__Assigned task__. Each line in the entries below that holds the string "opArg" must be copied.

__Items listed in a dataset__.
-- ==== Sys2Proof/Laws/HostAction.lean ====
section
/-! SUPPORT. The address map by ranges, and one inversion lemma for issuing an operation and one for
performing a host action. -/

namespace Sys2Proof.Machine

open Sys2Proof.Safety

/-! ### The address map by ranges (R32) -/

theorem locationOf_pix {addr : Addr} (h : addr.toNat < 0x1800) : locationOf addr = .pix addr.toNat := by
  simp [locationOf, h]

theorem locationOf_fb {addr : Addr} (h : 0x1800 ≤ addr.toNat) (h' : addr.toNat < 0x1B00) :
    locationOf addr = .fb (addr.toNat - 0x1800) := by
  simp [locationOf, h', Nat.not_lt.2 h]

theorem locationOf_hole {addr : Addr} (h : 0x1B00 ≤ addr.toNat) (h' : addr.toNat < 0x1C00) :
    locationOf addr = .unmapped := by
  have h1 : ¬ addr.toNat < 0x1800 := by omega
  have h2 : ¬ addr.toNat < 0x1B00 := by omega
  simp [locationOf, h1, h2, h']

theorem locationOf_above {addr : Addr} (h : 0x1C07 ≤ addr.toNat) : locationOf addr = .unmapped := by
  have h1 : ¬ addr.toNat < 0x1800 := by omega
  have h2 : ¬ addr.toNat < 0x1B00 := by omega
  have h3 : ¬ addr.toNat < 0x1C00 := by omega
  have hn : ∀ n, n < 0x1C07 → ¬ addr.toNat = n := fun n hn => by omega
  simp [locationOf, h1, h2, h3, hn]

/-- The seven register addresses. -/
theorem locationOf_register {addr : Addr} (h : 0x1C00 ≤ addr.toNat) (h' : addr.toNat < 0x1C07) :
    (addr = 0x1C00#16 ∧ locationOf addr = .imgW) ∨ (addr = 0x1C01#16 ∧ locationOf addr = .imgH) ∨
    (addr = 0x1C02#16 ∧ locationOf addr = .opArg) ∨ (addr = 0x1C03#16 ∧ locationOf addr = .opIssue) ∨
    (addr = 0x1C04#16 ∧ locationOf addr = .errStatus) ∨
    (addr = 0x1C05#16 ∧ locationOf addr = .errInfo) ∨
    (addr = 0x1C06#16 ∧ locationOf addr = .sticky) := by
  have he : ∃ n, n < 7 ∧ addr = BitVec.ofNat 16 (0x1C00 + n) :=
    ⟨addr.toNat - 0x1C00, by omega, by
      apply BitVec.eq_of_toNat_eq
      rw [BitVec.toNat_ofNat]
      omega⟩
  obtain ⟨n, hn, rfl⟩ := he
  clear h h'
  interval_cases n <;> decide

/-- Every address lies in one of the map's ranges. -/
theorem addr_ranges (addr : Addr) :
    addr.toNat < 0x1800 ∨ (0x1800 ≤ addr.toNat ∧ addr.toNat < 0x1B00) ∨
    (0x1B00 ≤ addr.toNat ∧ addr.toNat < 0x1C00) ∨
    (0x1C00 ≤ addr.toNat ∧ addr.toNat < 0x1C07) ∨ 0x1C07 ≤ addr.toNat := by omega

/-- A write to OP_ISSUE issues the operation (R21). -/
theorem perform_opIssue (v : Byte) (s : State) : perform (.memWrite 0x1C03#16 v) s = issue v s := rfl

/-! ### Issuing an operation -/

/-- The decoder refuses reserved words alone, and names their OPC (R51). -/
theorem decode_error {w : OpWord} {e : DecodeError} (h : decode w = .error e) :
    e = .reservedOpcode w.opc ∧ (w.opc.toNat = 0 ∨ 7 ≤ w.opc.toNat) := by
  unfold decode at h
  split at h
  · cases h
  split at h
  · cases h
  split at h
  · cases h
  split at h
  · cases h
  split at h
  · cases h
  split at h
  · cases h
  next h1 h2 h3 h4 h5 h6 =>
  refine ⟨by injection h with h; exact h.symm, ?_⟩
  have hne : ∀ n, w.opc ≠ BitVec.ofNat 8 n → n < 256 → w.opc.toNat ≠ n := by
    intro n hn hlt he
    apply hn
    apply BitVec.eq_of_toNat_eq
    rw [he, BitVec.toNat_ofNat]
    omega
  have := hne 1 h1 (by decide)
  have := hne 2 h2 (by decide)
  have := hne 3 h3 (by decide)
  have := hne 4 h4 (by decide)
  have := hne 5 h5 (by decide)
  have := hne 6 h6 (by decide)
  omega

/-- What issuing an operation can do: raise RESERVED_OP, or run the operation the word decodes to. -/
theorem issue_cases (opc : Byte) (s : State) : ∃ t, issue opc s = .next t ∧
    ((t = failed s 0x11#8 opc 0x01#8 ∧ (opc.toNat = 0 ∨ 7 ≤ opc.toNat)) ∨
     ∃ i, decode (OpWord.ofBytes s.opArg opc) = .ok i ∧ exec i s = .next t) := by
  unfold issue
  cases h : decode (OpWord.ofBytes s.opArg opc) with
  | ok i =>
    obtain ⟨t, ht, _⟩ := exec_cases i s
    exact ⟨t, ht, .inr ⟨i, rfl, ht⟩⟩
  | error e =>
    refine ⟨failed s 0x11#8 opc 0x01#8, rfl, .inl ⟨rfl, ?_⟩⟩
    have hr := (decode_error h).2
    rwa [Sys2Proof.Laws.OpWord.opc_ofBytes] at hr

/-! ### Performing a host action -/

/-- What a host action that has a next state can do (R31, R33, R34). -/
theorem perform_cases {a : HostAction} {s t : State} (h : perform a s = .next t) :
    (∃ v, a = .memWrite 0x1C03#16 v ∧ issue v s = .next t) ∨
    (a = .reset ∧ t = s.blockReset) ∨
    (∃ addr v, a = .memRead addr ∧ s.readLocation (locationOf addr) = some v ∧
      t = { s with readLog := s.readLog ++ [v] }) ∨
    (∃ addr v, a = .memWrite addr v ∧ addr.toNat < 0x1800 ∧ t = s.writePix addr.toNat v) ∨
    (∃ v, a = .memWrite 0x1C00#16 v ∧ t = { s with imgW := v }) ∨
    (∃ v, a = .memWrite 0x1C01#16 v ∧ t = { s with imgH := v }) ∨
    (∃ v, a = .memWrite 0x1C02#16 v ∧ t = { s with opArg := v }) := by
  cases a with
  | reset => injection h with h; exact .inr (.inl ⟨rfl, h.symm⟩)
  | memRead addr =>
    simp only [perform, hostRead] at h
    split at h
    · next v hv =>
      injection h with h
      exact .inr (.inr (.inl ⟨addr, v, rfl, hv, h.symm⟩))
    · cases h
  | memWrite addr v =>
    simp only [perform, hostWrite] at h
    rcases addr_ranges addr with hr | hr | hr | hr | hr
    · rw [locationOf_pix hr] at h
      injection h with h
      exact .inr (.inr (.inr (.inl ⟨addr, v, rfl, hr, h.symm⟩)))
    · rw [locationOf_fb hr.1 hr.2] at h; cases h
    · rw [locationOf_hole hr.1 hr.2] at h; cases h
    · rcases locationOf_register hr.1 hr.2 with ⟨rfl, hl⟩ | ⟨rfl, hl⟩ | ⟨rfl, hl⟩ | ⟨rfl, hl⟩ |
        ⟨rfl, hl⟩ | ⟨rfl, hl⟩ | ⟨rfl, hl⟩ <;> rw [hl] at h
      · injection h with h; exact .inr (.inr (.inr (.inr (.inl ⟨v, rfl, h.symm⟩))))
      · injection h with h; exact .inr (.inr (.inr (.inr (.inr (.inl ⟨v, rfl, h.symm⟩)))))
      · injection h with h; exact .inr (.inr (.inr (.inr (.inr (.inr ⟨v, rfl, h.symm⟩)))))
      · exact .inl ⟨v, rfl, h⟩
      · cases h
      · cases h
      · cases h
    · rw [locationOf_above hr] at h; cases h

/-- What a step can do: nothing, when the host has stopped, or the host's next action. -/
theorem step_cases {s t : State} (h : step s = .next t) :
    (s.hostActions = [] ∧ t = s) ∨
    ∃ a rest, s.hostActions = a :: rest ∧ perform a { s with hostActions := rest } = .next t := by
  unfold step performNext at h
  split at h
  · next he => injection h with h; exact .inl ⟨he, h.symm⟩
  · next a rest he => exact .inr ⟨a, rest, he, h⟩

end Sys2Proof.Machine
end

__Finished task__.
    (addr = 0x1C02#16 ∧ locationOf addr = .opArg) ∨ (addr = 0x1C03#16 ∧ locationOf addr = .opIssue) ∨
     ∃ i, decode (OpWord.ofBytes s.opArg opc) = .ok i ∧ exec i s = .next t) := by
  cases h : decode (OpWord.ofBytes s.opArg opc) with
    (∃ v, a = .memWrite 0x1C02#16 v ∧ t = { s with opArg := v }) := by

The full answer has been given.